**** DATA FOR THIS TASK ****
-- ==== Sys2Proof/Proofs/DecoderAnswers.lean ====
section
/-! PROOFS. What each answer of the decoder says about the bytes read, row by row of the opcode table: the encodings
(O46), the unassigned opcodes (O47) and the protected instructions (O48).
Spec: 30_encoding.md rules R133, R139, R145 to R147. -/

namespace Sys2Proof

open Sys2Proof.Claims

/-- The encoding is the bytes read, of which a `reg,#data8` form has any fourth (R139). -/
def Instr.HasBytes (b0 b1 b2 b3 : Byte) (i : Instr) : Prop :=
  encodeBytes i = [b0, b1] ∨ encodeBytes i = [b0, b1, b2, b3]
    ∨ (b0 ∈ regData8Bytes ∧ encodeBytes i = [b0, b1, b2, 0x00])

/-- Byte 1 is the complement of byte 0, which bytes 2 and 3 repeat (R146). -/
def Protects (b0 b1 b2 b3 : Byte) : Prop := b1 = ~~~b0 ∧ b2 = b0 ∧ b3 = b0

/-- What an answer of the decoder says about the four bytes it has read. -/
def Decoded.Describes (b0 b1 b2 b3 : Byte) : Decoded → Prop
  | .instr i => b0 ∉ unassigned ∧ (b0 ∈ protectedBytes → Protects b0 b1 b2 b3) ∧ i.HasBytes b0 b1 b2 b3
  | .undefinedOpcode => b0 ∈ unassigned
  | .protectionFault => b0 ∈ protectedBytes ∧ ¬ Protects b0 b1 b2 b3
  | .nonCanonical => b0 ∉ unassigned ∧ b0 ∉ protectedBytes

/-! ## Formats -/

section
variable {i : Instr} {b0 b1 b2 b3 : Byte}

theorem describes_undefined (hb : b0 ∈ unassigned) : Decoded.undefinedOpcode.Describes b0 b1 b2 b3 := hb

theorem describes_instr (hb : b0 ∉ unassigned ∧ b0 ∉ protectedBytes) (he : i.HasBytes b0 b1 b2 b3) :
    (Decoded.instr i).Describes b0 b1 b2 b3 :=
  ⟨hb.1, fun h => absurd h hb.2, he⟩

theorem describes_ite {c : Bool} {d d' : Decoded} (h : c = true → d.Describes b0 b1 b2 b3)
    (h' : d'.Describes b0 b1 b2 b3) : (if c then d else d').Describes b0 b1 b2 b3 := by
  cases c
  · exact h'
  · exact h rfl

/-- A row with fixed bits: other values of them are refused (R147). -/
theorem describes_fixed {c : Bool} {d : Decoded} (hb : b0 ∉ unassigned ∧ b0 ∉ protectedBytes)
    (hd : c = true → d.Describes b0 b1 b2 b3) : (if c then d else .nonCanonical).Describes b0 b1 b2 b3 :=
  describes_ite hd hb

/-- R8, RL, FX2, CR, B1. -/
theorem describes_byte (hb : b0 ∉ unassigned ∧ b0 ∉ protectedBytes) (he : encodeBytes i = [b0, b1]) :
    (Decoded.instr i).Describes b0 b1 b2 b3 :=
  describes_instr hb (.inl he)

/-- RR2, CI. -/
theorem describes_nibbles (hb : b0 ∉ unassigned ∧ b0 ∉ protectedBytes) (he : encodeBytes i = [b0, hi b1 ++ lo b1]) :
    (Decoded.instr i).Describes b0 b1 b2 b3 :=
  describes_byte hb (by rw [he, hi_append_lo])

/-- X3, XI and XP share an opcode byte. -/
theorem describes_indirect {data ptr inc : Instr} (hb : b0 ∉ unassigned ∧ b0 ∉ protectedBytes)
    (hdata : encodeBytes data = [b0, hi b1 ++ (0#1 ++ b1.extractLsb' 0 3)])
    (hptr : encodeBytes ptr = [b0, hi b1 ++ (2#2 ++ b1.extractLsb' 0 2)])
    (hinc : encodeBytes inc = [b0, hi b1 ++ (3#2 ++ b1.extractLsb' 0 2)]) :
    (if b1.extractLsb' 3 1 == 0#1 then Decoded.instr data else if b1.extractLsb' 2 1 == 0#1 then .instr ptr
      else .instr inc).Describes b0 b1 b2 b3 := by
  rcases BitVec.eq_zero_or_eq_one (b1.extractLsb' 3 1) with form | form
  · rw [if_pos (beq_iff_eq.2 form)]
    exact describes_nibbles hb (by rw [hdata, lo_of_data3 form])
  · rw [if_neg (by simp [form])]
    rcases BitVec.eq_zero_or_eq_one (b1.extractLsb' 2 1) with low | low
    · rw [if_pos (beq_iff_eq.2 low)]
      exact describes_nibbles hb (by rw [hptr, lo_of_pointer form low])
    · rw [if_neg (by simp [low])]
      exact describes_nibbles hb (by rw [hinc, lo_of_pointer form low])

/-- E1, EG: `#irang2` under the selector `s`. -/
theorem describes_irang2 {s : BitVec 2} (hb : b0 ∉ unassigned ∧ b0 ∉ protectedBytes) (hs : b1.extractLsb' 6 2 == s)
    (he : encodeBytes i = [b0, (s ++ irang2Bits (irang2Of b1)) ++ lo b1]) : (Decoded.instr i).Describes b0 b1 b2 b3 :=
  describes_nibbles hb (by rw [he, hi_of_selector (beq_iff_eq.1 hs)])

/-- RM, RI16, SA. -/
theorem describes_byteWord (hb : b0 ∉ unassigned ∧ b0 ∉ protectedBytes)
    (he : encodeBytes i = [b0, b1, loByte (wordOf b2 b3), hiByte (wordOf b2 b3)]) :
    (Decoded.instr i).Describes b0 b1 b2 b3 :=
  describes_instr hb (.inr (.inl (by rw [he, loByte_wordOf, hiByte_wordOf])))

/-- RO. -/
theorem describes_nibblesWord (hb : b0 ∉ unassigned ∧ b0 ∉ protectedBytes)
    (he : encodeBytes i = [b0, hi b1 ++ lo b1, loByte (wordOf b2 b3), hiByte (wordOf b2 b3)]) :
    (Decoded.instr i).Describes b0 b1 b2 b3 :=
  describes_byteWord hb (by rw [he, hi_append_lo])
****
# EXERCISE
Using only the entries above, output the line with "exact h rfl", the line with "FX2, CR, B1. -/", and all lines between them, exactly as they stand.

# EXERCISE RESPONSE
  · exact h rfl

/-- A row with fixed bits: other values of them are refused (R147). -/
theorem describes_fixed {c : Bool} {d : Decoded} (hb : b0 ∉ unassigned ∧ b0 ∉ protectedBytes)
    (hd : c = true → d.Describes b0 b1 b2 b3) : (if c then d else .nonCanonical).Describes b0 b1 b2 b3 :=
  describes_ite hd hb

/-- R8, RL, FX2, CR, B1. -/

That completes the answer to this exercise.